Saved data entries
-- ==== Sys2Proof/Laws/KeepsSeq.lean ====
section
/-!
SUPPORT. The relation `Keeps` for the operations of Machine/Line.lean, Machine/Seq.lean, Machine/Avs.lean, Machine/CeRun.lean.
-/

namespace Sys2Proof.Machine

theorem State.setLen_keeps {ρ : State} {s : State} {n : Nat} {b : Bool} (hk : Keeps ρ s) : Keeps ρ (State.setLen s n b) := by
  unfold State.setLen
  repeat' first
    | with_reducible assumption
    | with_reducible refine KeepsR.next ?_
    | fail_if_no_progress with_reducible refine Keeps.mkK ?_

theorem State.disarm_keeps {ρ : State} {s : State} {h : Nat} (hk : Keeps ρ s) : Keeps ρ (State.disarm s h) := by
  unfold State.disarm
  repeat' first
    | with_reducible assumption
    | with_reducible refine KeepsR.next ?_
    | fail_if_no_progress with_reducible refine Keeps.mkK ?_
    | with_reducible refine State.setFld_keeps ?_
    | with_reducible refine State.setLen_keeps ?_
    | with_reducible refine Keeps.doAll ?_ (fun _ _ _ => ?_)

theorem State.gate_keeps {ρ : State} {s : State} {h : Nat} (hk : Keeps ρ s) : Keeps ρ (State.gate s h) := by
  unfold State.gate
  repeat' first
    | with_reducible assumption
    | with_reducible refine KeepsR.next ?_
    | fail_if_no_progress with_reducible refine Keeps.mkK ?_
    | with_reducible refine State.setFld_keeps ?_
    | with_reducible refine State.count_keeps ?_
    | with_reducible refine State.raise2_keeps ?_
    | with_reducible refine State.disarm_keeps ?_
    | with_reducible refine Keeps.doAll ?_ (fun _ _ _ => ?_)
    | with_reducible refine Keeps.doIf ?_ (fun _ _ => ?_)
    | with_reducible refine Keeps.foldl ?_ (fun _ _ _ => ?_)
    | with_reducible refine Keeps.foldlFst ?_ (fun _ _ _ => ?_)
    | with_reducible refine Keeps.foldlSnd ?_ (fun _ _ _ => ?_)
    | with_reducible refine KeepsR.host ?_ (fun _ _ => ?_)
    | (lift_lets; intro x; clear_value x)
    | with_reducible refine Keeps.ofSnd (by assumption) ?_
    | with_reducible refine Keeps.ofFst (by assumption) ?_
    | split

theorem State.gates_keeps {ρ : State} {s : State} (hk : Keeps ρ s) : Keeps ρ (State.gates s) := by
  unfold State.gates
  repeat' first
    | with_reducible assumption
    | with_reducible refine KeepsR.next ?_
    | fail_if_no_progress with_reducible refine Keeps.mkK ?_
    | with_reducible refine State.gate_keeps ?_
    | with_reducible refine Keeps.doAll ?_ (fun _ _ _ => ?_)

theorem State.arm_keeps {ρ : State} {s : State} {h : Nat} (hk : Keeps ρ s) : Keeps ρ (State.arm s h) := by
  unfold State.arm
  repeat' first
    | with_reducible assumption
    | with_reducible refine KeepsR.next ?_
    | fail_if_no_progress with_reducible refine Keeps.mkK ?_
    | with_reducible refine State.setFld_keeps ?_
    | with_reducible refine State.raise2_keeps ?_
    | with_reducible refine State.setLen_keeps ?_
    | with_reducible refine State.gate_keeps ?_
    | with_reducible refine Keeps.doAll ?_ (fun _ _ _ => ?_)
    | with_reducible refine Keeps.doIf ?_ (fun _ _ => ?_)
    | with_reducible refine Keeps.foldl ?_ (fun _ _ _ => ?_)
    | with_reducible refine Keeps.foldlFst ?_ (fun _ _ _ => ?_)
    | with_reducible refine Keeps.foldlSnd ?_ (fun _ _ _ => ?_)
    | with_reducible refine KeepsR.host ?_ (fun _ _ => ?_)
    | (lift_lets; intro x; refine Keeps.cut (r := ρ) (x := x) ?_ (fun hx => ?_); (on_goal 1 => dsimp only [x]); (on_goal 2 => clear_value x))
    | with_reducible refine Keeps.ofSnd (by assumption) ?_
    | with_reducible refine Keeps.ofFst (by assumption) ?_
    | split
    | dsimp only

theorem State.setIlk_keeps {ρ : State} {s : State} {high : Bool} (hk : Keeps ρ s) : Keeps ρ (State.setIlk s high) := by
  unfold State.setIlk
  repeat' first
    | with_reducible assumption
    | with_reducible refine KeepsR.next ?_
    | fail_if_no_progress with_reducible refine Keeps.mkK ?_
    | with_reducible refine State.gates_keeps ?_

theorem execIlkNFall_keeps {ρ : State} {lowNs : Option Nat} {s : State} (hk : Keeps ρ s) : KeepsR ρ (execIlkNFall lowNs s) := by
  unfold execIlkNFall
  repeat' first
    | with_reducible assumption
    | with_reducible refine KeepsR.next ?_
    | fail_if_no_progress with_reducible refine Keeps.mkK ?_
    | with_reducible refine State.draw_keeps ?_
    | with_reducible refine State.setIlk_keeps ?_
    | with_reducible refine Keeps.doAll ?_ (fun _ _ _ => ?_)
    | with_reducible refine Keeps.doIf ?_ (fun _ _ => ?_)
    | with_reducible refine Keeps.foldl ?_ (fun _ _ _ => ?_)
    | with_reducible refine Keeps.foldlFst ?_ (fun _ _ _ => ?_)
    | with_reducible refine Keeps.foldlSnd ?_ (fun _ _ _ => ?_)
    | with_reducible refine KeepsR.host ?_ (fun _ _ => ?_)
    | with_reducible refine Keeps.ofSnd (by assumption) ?_
    | with_reducible refine Keeps.ofFst (by assumption) ?_
    | split

theorem State.halfWord_keeps {ρ : State} {s : State} {h : Nat} (hk : Keeps ρ s) : Keeps ρ (State.halfWord s h) := by
  unfold State.halfWord
  repeat' first
    | with_reducible assumption
    | with_reducible refine KeepsR.next ?_
    | fail_if_no_progress with_reducible refine Keeps.mkK ?_
    | with_reducible refine State.setFld_keeps ?_

theorem State.errWord_keeps {ρ : State} {s : State} {h : Nat} {e : Int} (hk : Keeps ρ s) : Keeps ρ (State.errWord s h e) := by
  unfold State.errWord
  repeat' first
    | with_reducible assumption
    | with_reducible refine KeepsR.next ?_
    | fail_if_no_progress with_reducible refine Keeps.mkK ?_
    | with_reducible refine State.setInt_keeps ?_

theorem State.unlock_keeps {ρ : State} {s : State} {h : Nat} (hk : Keeps ρ s) : Keeps ρ (State.unlock s h) := by
  unfold State.unlock
  repeat' first
    | with_reducible assumption
    | with_reducible refine KeepsR.next ?_
    | fail_if_no_progress with_reducible refine Keeps.mkK ?_
    | with_reducible refine State.modLine_keeps ?_
    | with_reducible refine State.setFld_keeps ?_
    | with_reducible refine State.count_keeps ?_
    | with_reducible refine State.raise_keeps ?_
    | with_reducible refine Keeps.doAll ?_ (fun _ _ _ => ?_)
    | with_reducible refine Keeps.doIf ?_ (fun _ _ => ?_)
    | with_reducible refine Keeps.foldl ?_ (fun _ _ _ => ?_)
    | with_reducible refine Keeps.foldlFst ?_ (fun _ _ _ => ?_)
    | with_reducible refine Keeps.foldlSnd ?_ (fun _ _ _ => ?_)
    | with_reducible refine KeepsR.host ?_ (fun _ _ => ?_)
    | (lift_lets; intro x; refine Keeps.cut (r := ρ) (x := x) ?_ (fun hx => ?_); (on_goal 1 => dsimp only [x]); (on_goal 2 => clear_value x))
    | with_reducible refine Keeps.ofSnd (by assumption) ?_
    | with_reducible refine Keeps.ofFst (by assumption) ?_
    | split

theorem State.judgeLock_keeps {ρ : State} {s : State} {h : Nat} {e : Int} (hk : Keeps ρ s) : Keeps ρ (State.judgeLock s h e) := by
  unfold State.judgeLock
  repeat' first
    | with_reducible assumption
    | with_reducible refine KeepsR.next ?_
    | fail_if_no_progress with_reducible refine Keeps.mkK ?_
    | with_reducible refine State.modLine_keeps ?_
    | with_reducible refine State.setFld_keeps ?_
    | with_reducible refine State.raise_keeps ?_
    | with_reducible refine State.unlock_keeps ?_
    | with_reducible refine Keeps.doAll ?_ (fun _ _ _ => ?_)
    | with_reducible refine Keeps.doIf ?_ (fun _ _ => ?_)
    | with_reducible refine Keeps.foldl ?_ (fun _ _ _ => ?_)
    | with_reducible refine Keeps.foldlFst ?_ (fun _ _ _ => ?_)
    | with_reducible refine Keeps.foldlSnd ?_ (fun _ _ _ => ?_)
    | with_reducible refine KeepsR.host ?_ (fun _ _ => ?_)
    | (lift_lets; intro x; clear_value x)
    | with_reducible refine Keeps.ofSnd (by assumption) ?_
    | with_reducible refine Keeps.ofFst (by assumption) ?_
    | split
    | dsimp only

theorem State.crossing_keeps {ρ : State} {s : State} {h : Nat} {z : Int} {rising : Bool} (hk : Keeps ρ s) : Keeps ρ (State.crossing s h z rising) := by
  unfold State.crossing
  repeat' first
    | with_reducible assumption
    | with_reducible refine KeepsR.next ?_
    | fail_if_no_progress with_reducible refine Keeps.mkK ?_
    | with_reducible refine State.setLine_keeps ?_
    | with_reducible refine State.halfWord_keeps ?_
    | with_reducible refine State.errWord_keeps ?_
    | with_reducible refine State.judgeLock_keeps ?_
    | with_reducible refine Keeps.doAll ?_ (fun _ _ _ => ?_)
    | with_reducible refine Keeps.doIf ?_ (fun _ _ => ?_)
    | with_reducible refine Keeps.foldl ?_ (fun _ _ _ => ?_)
    | with_reducible refine Keeps.foldlFst ?_ (fun _ _ _ => ?_)
    | with_reducible refine Keeps.foldlSnd ?_ (fun _ _ _ => ?_)
    | with_reducible refine KeepsR.host ?_ (fun _ _ => ?_)
    | (lift_lets; intro x; clear_value x)
    | with_reducible refine Keeps.ofSnd (by assumption) ?_
    | with_reducible refine Keeps.ofFst (by assumption) ?_
    | split
    | dsimp only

TASK DIRECTIONS:
Produce a verbatim copy of the lines from the one holding "refine State.errWord_keeps ?_" to the final line of the data, and nothing more.

SOLUTION TO THIS PROBLEM:
    | with_reducible refine State.errWord_keeps ?_
    | with_reducible refine State.judgeLock_keeps ?_
    | with_reducible refine Keeps.doAll ?_ (fun _ _ _ => ?_)
    | with_reducible refine Keeps.doIf ?_ (fun _ _ => ?_)
    | with_reducible refine Keeps.foldl ?_ (fun _ _ _ => ?_)
    | with_reducible refine Keeps.foldlFst ?_ (fun _ _ _ => ?_)
    | with_reducible refine Keeps.foldlSnd ?_ (fun _ _ _ => ?_)
    | with_reducible refine KeepsR.host ?_ (fun _ _ => ?_)
    | (lift_lets; intro x; clear_value x)
    | with_reducible refine Keeps.ofSnd (by assumption) ?_
    | with_reducible refine Keeps.ofFst (by assumption) ?_
    | split
    | dsimp only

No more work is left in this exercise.